In this study, the control women were found to have high levels of weight (77.56 ± 11.86) and BMI (30.68 ± 4.53) when compared with those of the PCOS women (73.78 ± 11.50 and 29.26 ± 4.87). In fact, the women with PCOS were considered to be overweight, and normal women were found to be obese. This is due to the fact that obesity prevalence has increased over a decade, and women were found to be obese when compared with male individuals in the kingdom. The prevalence of normal BMI levels in women with PCOS was found to be 19% while 12% was documented in the controls; overweight prevalence was found to be 38% in PCOS women and 30% in the controls; whereas obesity was highly documented at 39% in the controls and 33% in the PCOS women. Finally, morbid obesity-I was found to be high in the controls (17%) when compared with that in the PCOS women (8%). Morbid obesity-II was found to be similar in both of the groups with 2% each. Additionally, age was found to be higher in the controls (31.39 ± 6.71) than among the PCOS women (30.28 ± 5.83). This is mostly due to two factors: the selection of exclusively Saudi women and the signing of the consent form to participate in this study. The control women did not have a family history of infertility or PCOS.
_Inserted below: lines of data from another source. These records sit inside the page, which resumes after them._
-- ==== Sys2Proof/Laws/State.lean ====
section
/-! SUPPORT. Each update of a unit leaves every other field of the state as it was, and reads back; one lemma per field
and update, so that no proof unfolds a record update. -/

namespace Sys2Proof.Machine

/-! ### Finite maps -/

/-- What is put at a key is found there. -/
@[simp] theorem fget_fput_same {α : Type} (m : FMap α) (i : Nat) (x : α) : fget (fput m i x) i = some x := by
  induction m with
  | nil => simp [fput, fget]
  | cons p m ih =>
    obtain ⟨k, v⟩ := p
    unfold fput
    split
    · simp [fget]
    · split
      · simp [fget]
      · rename_i h1 h2; simp [fget, h1, h2, ih]

/-- Other keys keep their values. -/
theorem fget_fput_other {α : Type} (m : FMap α) {i j : Nat} (x : α) (h : j ≠ i) : fget (fput m i x) j = fget m j := by
  induction m with
  | nil => simp [fput, fget, Ne.symm h]
  | cons p m ih =>
    obtain ⟨k, v⟩ := p
    unfold fput
    split
    · rename_i hk; subst hk; simp [fget, Ne.symm h]
    · split
      · rename_i h1 h2
        simp only [fget, if_neg (Ne.symm h)]
        by_cases hj : j < i
        · simp [hj, show k ≠ j by omega, show j < k by omega]
        · simp [hj]
      · simp only [fget, ih]

/-- A second value put at a key replaces the first. -/
@[simp] theorem fput_fput {α : Type} (m : FMap α) (i : Nat) (x y : α) : fput (fput m i x) i y = fput m i y := by
  induction m with
  | nil => simp [fput]
  | cons p m ih =>
    obtain ⟨k, v⟩ := p
    simp only [fput]
    split
    · simp [fput]
    · split
      · simp [fput]
      · rename_i h1 h2; simp [fput, h1, h2, ih]

/-- Changing the value at a key that has one. -/
theorem fupd_some {α : Type} {m : FMap α} {i : Nat} {x : α} (f : α → α) (h : fget m i = some x) : fupd m i f = fput m i (f x) := by
  simp [fupd, h]

/-! ### Units read back -/

/-- A core written is read back. -/
@[simp] theorem setCore_core (s : State) (c : Nat) (k : Core) : (s.setCore c k).core c = k := by
  simp [State.core, State.setCore]

/-- The other cores stay. -/
theorem setCore_core_other (s : State) {c d : Nat} (k : Core) (h : d ≠ c) : (s.setCore c k).core d = s.core d := by
  simp [State.core, State.setCore, State.die, fget_fput_other _ _ h]

/-- A core changed is read back. -/
@[simp] theorem updCore_core (s : State) (c : Nat) (f : Core → Core) : (s.updCore c f).core c = f (s.core c) := by
  simp [State.updCore]

/-- A device written is read back. -/
@[simp] theorem setDev_dev (s : State) (k : Nat) (d : Dev) : (s.setDev k d).dev k = d := by simp [State.dev, State.setDev]

/-- A device changed is read back. -/
@[simp] theorem updDev_dev (s : State) (k : Nat) (f : Dev → Dev) : (s.updDev k f).dev k = f (s.dev k) := by simp [State.updDev]

/-- The other devices stay. -/
theorem setDev_dev_other (s : State) {k j : Nat} (d : Dev) (h : j ≠ k) : (s.setDev k d).dev j = s.dev j := by
  simp [State.dev, State.setDev, fget_fput_other _ _ h]

/-- A die written is read back. -/
@[simp] theorem setDie_die (s : State) (d : Nat) (x : Die) : (s.setDie d x).die d = x := by simp [State.die, State.setDie]

/-- A die changed is read back. -/
@[simp] theorem updDie_die (s : State) (d : Nat) (f : Die → Die) : (s.updDie d f).die d = f (s.die d) := by simp [State.updDie]

/-- The other dies stay. -/
theorem setDie_die_other (s : State) {d e : Nat} (x : Die) (h : e ≠ d) : (s.setDie d x).die e = s.die e := by
  simp [State.die, State.setDie, fget_fput_other _ _ h]

/-- A sequencer changed is read back. -/
@[simp] theorem updSeq_seq (s : State) (c : Nat) (f : Sequencer → Sequencer) : (s.updSeq c f).seq c = f (s.seq c) := by
  simp [State.seq, State.updSeq]

/-- A command queue changed is read back. -/
@[simp] theorem updQueue_queue (s : State) (k q : Nat) (f : CQueue → CQueue) : (s.updQueue k q f).queue k q = f (s.queue k q) := by
  simp [State.queue, State.updQueue]

/-- A warp written is read back. -/
@[simp] theorem setWarp_warp (s : State) (c sl : Nat) (w : Warp) : (s.setWarp c sl w).warp? c sl = some w := by
  simp [State.warp?, State.setWarp]

/-- A core written twice. -/
@[simp] theorem setCore_setCore (s : State) (c : Nat) (k j : Core) : (s.setCore c k).setCore c j = s.setCore c j := by
  simp [State.setCore]

/-- A warp written in a core written. -/
theorem setCore_setWarp (s : State) (c sl : Nat) (k : Core) (w : Warp) :
    (s.setCore c k).setWarp c sl w = s.setCore c { k with warps := fput k.warps sl w } := by
  simp [State.setWarp, State.updCore]

/-! ### setCore -/

/-- setCore keeps `pkg`. -/
@[simp] theorem setCore_pkg (s : State) (c : Nat) (k : Core) : (s.setCore c k).pkg = s.pkg := rfl
/-- setCore keeps `devs`. -/
@[simp] theorem setCore_devs (s : State) (c : Nat) (k : Core) : (s.setCore c k).devs = s.devs := rfl
/-- setCore keeps `dies`. -/
@[simp] theorem setCore_dies (s : State) (c : Nat) (k : Core) : (s.setCore c k).dies = s.dies := rfl
/-- setCore keeps `seqs`. -/
@[simp] theorem setCore_seqs (s : State) (c : Nat) (k : Core) : (s.setCore c k).seqs = s.seqs := rfl
/-- setCore keeps `queues`. -/
@[simp] theorem setCore_queues (s : State) (c : Nat) (k : Core) : (s.setCore c k).queues = s.queues := rfl
/-- setCore keeps `exports`. -/
@[simp] theorem setCore_exports (s : State) (c : Nat) (k : Core) : (s.setCore c k).exports = s.exports := rfl
/-- setCore keeps `windows`. -/
@[simp] theorem setCore_windows (s : State) (c : Nat) (k : Core) : (s.setCore c k).windows = s.windows := rfl
/-- setCore keeps `launches`. -/
@[simp] theorem setCore_launches (s : State) (c : Nat) (k : Core) : (s.setCore c k).launches = s.launches := rfl
/-- setCore keeps `wgs`. -/
@[simp] theorem setCore_wgs (s : State) (c : Nat) (k : Core) : (s.setCore c k).wgs = s.wgs := rfl
/-- setCore keeps `mem`. -/
@[simp] theorem setCore_mem (s : State) (c : Nat) (k : Core) : (s.setCore c k).mem = s.mem := rfl
/-- setCore keeps `cmem`. -/
@[simp] theorem setCore_cmem (s : State) (c : Nat) (k : Core) : (s.setCore c k).cmem = s.cmem := rfl
/-- setCore keeps `poison`. -/
@[simp] theorem setCore_poison (s : State) (c : Nat) (k : Core) : (s.setCore c k).poison = s.poison := rfl
/-- setCore keeps `net`. -/
@[simp] theorem setCore_net (s : State) (c : Nat) (k : Core) : (s.setCore c k).net = s.net := rfl
/-- setCore keeps `aside`. -/
@[simp] theorem setCore_aside (s : State) (c : Nat) (k : Core) : (s.setCore c k).aside = s.aside := rfl
/-- setCore keeps `msgs`. -/
@[simp] theorem setCore_msgs (s : State) (c : Nat) (k : Core) : (s.setCore c k).msgs = s.msgs := rfl
/-- setCore keeps `inWait`. -/
@[simp] theorem setCore_inWait (s : State) (c : Nat) (k : Core) : (s.setCore c k).inWait = s.inWait := rfl
/-- setCore keeps `linkOut`. -/
@[simp] theorem setCore_linkOut (s : State) (c : Nat) (k : Core) : (s.setCore c k).linkOut = s.linkOut := rfl
/-- setCore keeps `debug`. -/
@[simp] theorem setCore_debug (s : State) (c : Nat) (k : Core) : (s.setCore c k).debug = s.debug := rfl
/-- setCore keeps `nextId`. -/
@[simp] theorem setCore_nextId (s : State) (c : Nat) (k : Core) : (s.setCore c k).nextId = s.nextId := rfl
/-- setCore keeps `nextWg`. -/
@[simp] theorem setCore_nextWg (s : State) (c : Nat) (k : Core) : (s.setCore c k).nextWg = s.nextWg := rfl
/-- setCore keeps `nextLaunch`. -/
@[simp] theorem setCore_nextLaunch (s : State) (c : Nat) (k : Core) : (s.setCore c k).nextLaunch = s.nextLaunch := rfl
/-- setCore keeps `freeCtr`. -/
@[simp] theorem setCore_freeCtr (s : State) (c : Nat) (k : Core) : (s.setCore c k).freeCtr = s.freeCtr := rfl
/-- setCore keeps `cur`. -/
@[simp] theorem setCore_cur (s : State) (c : Nat) (k : Core) : (s.setCore c k).cur = s.cur := rfl
/-- setCore keeps `agenda`. -/
@[simp] theorem setCore_agenda (s : State) (c : Nat) (k : Core) : (s.setCore c k).agenda = s.agenda := rfl
/-- setCore keeps the dies. -/
@[simp] theorem setCore_die_ (s : State) (c : Nat) (k : Core) (e : Nat) : (s.setCore c k).die e = s.die e := rfl
/-- setCore keeps the devices. -/
@[simp] theorem setCore_dev_ (s : State) (c : Nat) (k : Core) (e : Nat) : (s.setCore c k).dev e = s.dev e := rfl
/-- setCore keeps the sequencers. -/
@[simp] theorem setCore_seq_ (s : State) (c : Nat) (k : Core) (e : Nat) : (s.setCore c k).seq e = s.seq e := rfl
/-- setCore keeps the command queues. -/
@[simp] theorem setCore_queue_ (s : State) (c : Nat) (k : Core) (e q : Nat) : (s.setCore c k).queue e q = s.queue e q := rfl

/-! ### updCore -/

/-- updCore keeps `pkg`. -/
@[simp] theorem updCore_pkg (s : State) (c : Nat) (f : Core → Core) : (s.updCore c f).pkg = s.pkg := rfl
/-- updCore keeps `devs`. -/
@[simp] theorem updCore_devs (s : State) (c : Nat) (f : Core → Core) : (s.updCore c f).devs = s.devs := rfl
/-- updCore keeps `dies`. -/
@[simp] theorem updCore_dies (s : State) (c : Nat) (f : Core → Core) : (s.updCore c f).dies = s.dies := rfl
/-- updCore keeps `seqs`. -/
@[simp] theorem updCore_seqs (s : State) (c : Nat) (f : Core → Core) : (s.updCore c f).seqs = s.seqs := rfl
/-- updCore keeps `queues`. -/
@[simp] theorem updCore_queues (s : State) (c : Nat) (f : Core → Core) : (s.updCore c f).queues = s.queues := rfl
/-- updCore keeps `exports`. -/
@[simp] theorem updCore_exports (s : State) (c : Nat) (f : Core → Core) : (s.updCore c f).exports = s.exports := rfl
/-- updCore keeps `windows`. -/
@[simp] theorem updCore_windows (s : State) (c : Nat) (f : Core → Core) : (s.updCore c f).windows = s.windows := rfl
/-- updCore keeps `launches`. -/
@[simp] theorem updCore_launches (s : State) (c : Nat) (f : Core → Core) : (s.updCore c f).launches = s.launches := rfl
/-- updCore keeps `wgs`. -/
@[simp] theorem updCore_wgs (s : State) (c : Nat) (f : Core → Core) : (s.updCore c f).wgs = s.wgs := rfl
/-- updCore keeps `mem`. -/
@[simp] theorem updCore_mem (s : State) (c : Nat) (f : Core → Core) : (s.updCore c f).mem = s.mem := rfl
/-- updCore keeps `cmem`. -/
@[simp] theorem updCore_cmem (s : State) (c : Nat) (f : Core → Core) : (s.updCore c f).cmem = s.cmem := rfl
/-- updCore keeps `poison`. -/
@[simp] theorem updCore_poison (s : State) (c : Nat) (f : Core → Core) : (s.updCore c f).poison = s.poison := rfl
/-- updCore keeps `net`. -/
@[simp] theorem updCore_net (s : State) (c : Nat) (f : Core → Core) : (s.updCore c f).net = s.net := rfl
/-- updCore keeps `aside`. -/
@[simp] theorem updCore_aside (s : State) (c : Nat) (f : Core → Core) : (s.updCore c f).aside = s.aside := rfl
/-- updCore keeps `msgs`. -/
@[simp] theorem updCore_msgs (s : State) (c : Nat) (f : Core → Core) : (s.updCore c f).msgs = s.msgs := rfl
/-- updCore keeps `inWait`. -/
@[simp] theorem updCore_inWait (s : State) (c : Nat) (f : Core → Core) : (s.updCore c f).inWait = s.inWait := rfl
/-- updCore keeps `linkOut`. -/
@[simp] theorem updCore_linkOut (s : State) (c : Nat) (f : Core → Core) : (s.updCore c f).linkOut = s.linkOut := rfl
/-- updCore keeps `debug`. -/
@[simp] theorem updCore_debug (s : State) (c : Nat) (f : Core → Core) : (s.updCore c f).debug = s.debug := rfl
/-- updCore keeps `nextId`. -/
@[simp] theorem updCore_nextId (s : State) (c : Nat) (f : Core → Core) : (s.updCore c f).nextId = s.nextId := rfl
/-- updCore keeps `nextWg`. -/
@[simp] theorem updCore_nextWg (s : State) (c : Nat) (f : Core → Core) : (s.updCore c f).nextWg = s.nextWg := rfl
/-- updCore keeps `nextLaunch`. -/
@[simp] theorem updCore_nextLaunch (s : State) (c : Nat) (f : Core → Core) : (s.updCore c f).nextLaunch = s.nextLaunch := rfl
/-- updCore keeps `freeCtr`. -/
@[simp] theorem updCore_freeCtr (s : State) (c : Nat) (f : Core → Core) : (s.updCore c f).freeCtr = s.freeCtr := rfl
/-- updCore keeps `cur`. -/
@[simp] theorem updCore_cur (s : State) (c : Nat) (f : Core → Core) : (s.updCore c f).cur = s.cur := rfl
/-- updCore keeps `agenda`. -/
@[simp] theorem updCore_agenda (s : State) (c : Nat) (f : Core → Core) : (s.updCore c f).agenda = s.agenda := rfl
/-- updCore keeps the dies. -/
@[simp] theorem updCore_die_ (s : State) (c : Nat) (f : Core → Core) (e : Nat) : (s.updCore c f).die e = s.die e := rfl
/-- updCore keeps the devices. -/
@[simp] theorem updCore_dev_ (s : State) (c : Nat) (f : Core → Core) (e : Nat) : (s.updCore c f).dev e = s.dev e := rfl
/-- updCore keeps the sequencers. -/
@[simp] theorem updCore_seq_ (s : State) (c : Nat) (f : Core → Core) (e : Nat) : (s.updCore c f).seq e = s.seq e := rfl
/-- updCore keeps the command queues. -/
@[simp] theorem updCore_queue_ (s : State) (c : Nat) (f : Core → Core) (e q : Nat) : (s.updCore c f).queue e q = s.queue e q := rfl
We tried to explore the previous studies in which PCOS women developed diabetes, specifically T2DM. Forsulund et al. [
36] confirmed that 19% of the PCOS women and 1% of the non-PCOS women developed T2DM, and additionally, elevated BMI had also played a role. One of the previous studies from Saudi Arabia confirmed that 15.7% of adolescent women diagnosed with T1DM developed PCOS [
37]. A review article by Aljulifi [
17] confirmed that PCOS women had a higher risk of developing diabetes [
5]. One of the previous studies in Saudi Arabia documented that the mean HbA1c levels in PCOS women was found to be 6.15 ± 2.31, which is an indication of prediabetes among the 31 patients in their study [
38]. The majority of documented studied in PCOS women have not described any other disease apart from obesity. The overall conclusion indicates that the majority of the studies were not focused on any other human diseases in PCOS women.
One of the limitations of this study could be not documenting the medication usage in all the PCOS women. Another limitation of this study could be the screening of a single variant, and a final limitation of this study could be not following up with the PCOS women. The strength of this study was enrolling all Saudi women and performing the validation for this study via Sanger sequencing.